A WESTBURY family running an eighth generation funfair which lost tens of thousands of pounds during lockdown, fear the latest Covid-19 announcement could end the livelihood they and their forefathers have worked so hard for.
John Jennings and Son Funfair are based at a yard in Hawkeridge Road and estimate they have lost £20,000-£30,000 so far this year, being unable to go out to events.
In recent weeks they had begun operating again, having spent hundreds of pounds on required safety equipment and precautions. But now they are worried that they could once again be stopped by the most recent restriction under which fairs up and down the country are being told to close and dismantle.
In an average 12 months, the fair would be out and operating at public and private events from February onwards. This year it went out just twice before the country was put into lockdown.
The company is jointly run by John and Leah Jennings, John’s parents – who are now semi-retired – and John and Leah’s children, their son “Little’ John (18) who is the eighth generation, and daughter, Ruby (16).
“We are really trying hard to keep the eighth generation up,” Leah told White Horse News, “All our forefathers have worked so hard to build this up.
“We are expecting a call anytime to shut what little we have got open. Although theme parks, piers, bootsales, markets, playgrounds, even circuses are allowed to stay open!
“If these new restrictions are in force for six months that will take us to March next year, so we will also miss Valentine’s fairs.”
The family is now constantly on edge waiting for ‘that” phonecall, Leah said.
“We have lost so much this year that any little coming in was better than nothing and just to be out doing what we do has been beneficial to our mental health.
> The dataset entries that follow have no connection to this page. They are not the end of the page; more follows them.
/-! ## faultTrigger -/

/-- A fault code changes what a freeze changes. -/
theorem Chip.faultTrigger_shape (s : Chip) (b : Block) (code : FaultCode) : ∃ v0 v1 v2 v3 v4, s.faultTrigger b code = { s with dies := v0, harts := v1, stk := v2, ports := v3, link := v4 } := by
  unfold Chip.faultTrigger
  dsimp only
  split
  · exact Chip.trigger_shape s b.die 3 4 code
  · exact ⟨s.dies, s.harts, s.stk, s.ports, s.link, rfl⟩

@[simp] theorem Chip.faultTrigger_heads (s : Chip) (b : Block) (code : FaultCode) : (s.faultTrigger b code).heads = s.heads := by
  obtain ⟨_, _, _, _, _, h⟩ := s.faultTrigger_shape b code; rw [h]
@[simp] theorem Chip.faultTrigger_stagedLow (s : Chip) (b : Block) (code : FaultCode) : (s.faultTrigger b code).stagedLow = s.stagedLow := by
  obtain ⟨_, _, _, _, _, h⟩ := s.faultTrigger_shape b code; rw [h]
@[simp] theorem Chip.faultTrigger_latchedHigh (s : Chip) (b : Block) (code : FaultCode) : (s.faultTrigger b code).latchedHigh = s.latchedHigh := by
  obtain ⟨_, _, _, _, _, h⟩ := s.faultTrigger_shape b code; rw [h]
@[simp] theorem Chip.faultTrigger_clusters (s : Chip) (b : Block) (code : FaultCode) : (s.faultTrigger b code).clusters = s.clusters := by
  obtain ⟨_, _, _, _, _, h⟩ := s.faultTrigger_shape b code; rw [h]
@[simp] theorem Chip.faultTrigger_cores (s : Chip) (b : Block) (code : FaultCode) : (s.faultTrigger b code).cores = s.cores := by
  obtain ⟨_, _, _, _, _, h⟩ := s.faultTrigger_shape b code; rw [h]
@[simp] theorem Chip.faultTrigger_pstore (s : Chip) (b : Block) (code : FaultCode) : (s.faultTrigger b code).pstore = s.pstore := by
  obtain ⟨_, _, _, _, _, h⟩ := s.faultTrigger_shape b code; rw [h]
@[simp] theorem Chip.faultTrigger_objs (s : Chip) (b : Block) (code : FaultCode) : (s.faultTrigger b code).objs = s.objs := by
  obtain ⟨_, _, _, _, _, h⟩ := s.faultTrigger_shape b code; rw [h]
@[simp] theorem Chip.faultTrigger_syncs (s : Chip) (b : Block) (code : FaultCode) : (s.faultTrigger b code).syncs = s.syncs := by
  obtain ⟨_, _, _, _, _, h⟩ := s.faultTrigger_shape b code; rw [h]
@[simp] theorem Chip.faultTrigger_cache (s : Chip) (b : Block) (code : FaultCode) : (s.faultTrigger b code).cache = s.cache := by
  obtain ⟨_, _, _, _, _, h⟩ := s.faultTrigger_shape b code; rw [h]
@[simp] theorem Chip.faultTrigger_recency (s : Chip) (b : Block) (code : FaultCode) : (s.faultTrigger b code).recency = s.recency := by
  obtain ⟨_, _, _, _, _, h⟩ := s.faultTrigger_shape b code; rw [h]
@[simp] theorem Chip.faultTrigger_hostCache (s : Chip) (b : Block) (code : FaultCode) : (s.faultTrigger b code).hostCache = s.hostCache := by
  obtain ⟨_, _, _, _, _, h⟩ := s.faultTrigger_shape b code; rw [h]
@[simp] theorem Chip.faultTrigger_scratch (s : Chip) (b : Block) (code : FaultCode) : (s.faultTrigger b code).scratch = s.scratch := by
  obtain ⟨_, _, _, _, _, h⟩ := s.faultTrigger_shape b code; rw [h]
@[simp] theorem Chip.faultTrigger_scratchErrors (s : Chip) (b : Block) (code : FaultCode) : (s.faultTrigger b code).scratchErrors = s.scratchErrors := by
  obtain ⟨_, _, _, _, _, h⟩ := s.faultTrigger_shape b code; rw [h]
@[simp] theorem Chip.faultTrigger_dram (s : Chip) (b : Block) (code : FaultCode) : (s.faultTrigger b code).dram = s.dram := by
  obtain ⟨_, _, _, _, _, h⟩ := s.faultTrigger_shape b code; rw [h]
@[simp] theorem Chip.faultTrigger_engineStore (s : Chip) (b : Block) (code : FaultCode) : (s.faultTrigger b code).engineStore = s.engineStore := by
  obtain ⟨_, _, _, _, _, h⟩ := s.faultTrigger_shape b code; rw [h]
@[simp] theorem Chip.faultTrigger_codeErrors (s : Chip) (b : Block) (code : FaultCode) : (s.faultTrigger b code).codeErrors = s.codeErrors := by
  obtain ⟨_, _, _, _, _, h⟩ := s.faultTrigger_shape b code; rw [h]
@[simp] theorem Chip.faultTrigger_fabric (s : Chip) (b : Block) (code : FaultCode) : (s.faultTrigger b code).fabric = s.fabric := by
  obtain ⟨_, _, _, _, _, h⟩ := s.faultTrigger_shape b code; rw [h]
@[simp] theorem Chip.faultTrigger_power (s : Chip) (b : Block) (code : FaultCode) : (s.faultTrigger b code).power = s.power := by
  obtain ⟨_, _, _, _, _, h⟩ := s.faultTrigger_shape b code; rw [h]
@[simp] theorem Chip.faultTrigger_traces (s : Chip) (b : Block) (code : FaultCode) : (s.faultTrigger b code).traces = s.traces := by
  obtain ⟨_, _, _, _, _, h⟩ := s.faultTrigger_shape b code; rw [h]
@[simp] theorem Chip.faultTrigger_authBuf (s : Chip) (b : Block) (code : FaultCode) : (s.faultTrigger b code).authBuf = s.authBuf := by
  obtain ⟨_, _, _, _, _, h⟩ := s.faultTrigger_shape b code; rw [h]
@[simp] theorem Chip.faultTrigger_ready (s : Chip) (b : Block) (code : FaultCode) : (s.faultTrigger b code).ready = s.ready := by
  obtain ⟨_, _, _, _, _, h⟩ := s.faultTrigger_shape b code; rw [h]
@[simp] theorem Chip.faultTrigger_out (s : Chip) (b : Block) (code : FaultCode) : (s.faultTrigger b code).out = s.out := by
  obtain ⟨_, _, _, _, _, h⟩ := s.faultTrigger_shape b code; rw [h]
@[simp] theorem Chip.faultTrigger_badRuns (s : Chip) (b : Block) (code : FaultCode) : (s.faultTrigger b code).badRuns = s.badRuns := by
  obtain ⟨_, _, _, _, _, h⟩ := s.faultTrigger_shape b code; rw [h]
@[simp] theorem Chip.faultTrigger_free (s : Chip) (b : Block) (code : FaultCode) : (s.faultTrigger b code).free = s.free := by
  obtain ⟨_, _, _, _, _, h⟩ := s.faultTrigger_shape b code; rw [h]

/-! ## err -/

/-- An error changes its head, and what a freeze changes. -/
theorem Chip.err_shape (s : Chip) (b : Block) (e : ErrorInfo) : ∃ v0 v1 v2 v3 v4 v5, s.err b e = { s with heads := v0, dies := v1, harts := v2, stk := v3, ports := v4, link := v5 } := by
  obtain ⟨v, w, x, y, z, h⟩ := Chip.faultTrigger_shape (s.updHead b fun h => h.record e) b e.code
  exact ⟨_, v, w, x, y, z, h⟩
“So many showmen will not survive, it’s such a shame as all showmen fairs have been handed down through the generations.
“I just hope that we as a family can keep going so we can hand it down to our children.”
As they are self-employed they had to wait until June for the government’s announcement about financial help for self-employed workers who had lost their income.
“We were last on the list, which we think was the sane for every self-employed person” said Leah.
“We’ve had a couple of payouts under the furlough scheme, but it was nothing compared to what we would normally make.”
The Showmans’ Guild has been dealing with the issue for the travelling community and keeping them up-to-date with the latest Coronavirus announcements and guidelines.
But now, in September, the family has effectively lost the best part of a year’s earnings, with no future date for when they can get back on the road.
Leah said, “All our machines have to be tested annually – mechanical and structural, crack tests and a visual inspection – and we got that done before lockdown, but they wouldn’t suspend that for when we could get back out.
“It was a lot of expense at the beginning of the year but usually we always make that back.
“And we’ll have to have all that done again at the start of next year.”
For safety precautions, the family had to buy a set of fences to go around the fair, sanitation stations and a long lasting hand sanitiser which cost £155 per pot.
Leah said, “It’s just not financially viable for us as we won’t be earning enough.
“It’s such a worry. It’s the uncertainty of if and when you can operate.
“It’s just day-to-day for us at the moment because the guidelines are always changing and no-one can say when we’ll be able to go out normally again.
“We had been due to go to an event recently but it was cancelled the day before – so for the rest of the year we just don’t know.
“It’s been very stressful and of course there’s no official date as to when it will all be back to normal for anybody.”
Before moving to Westbury, the fair was based in Devizes, where John’s father was mayor for a time, and the family ownership dates back to at least 1906, when the Jennings family had a fair in Trowbridge Park.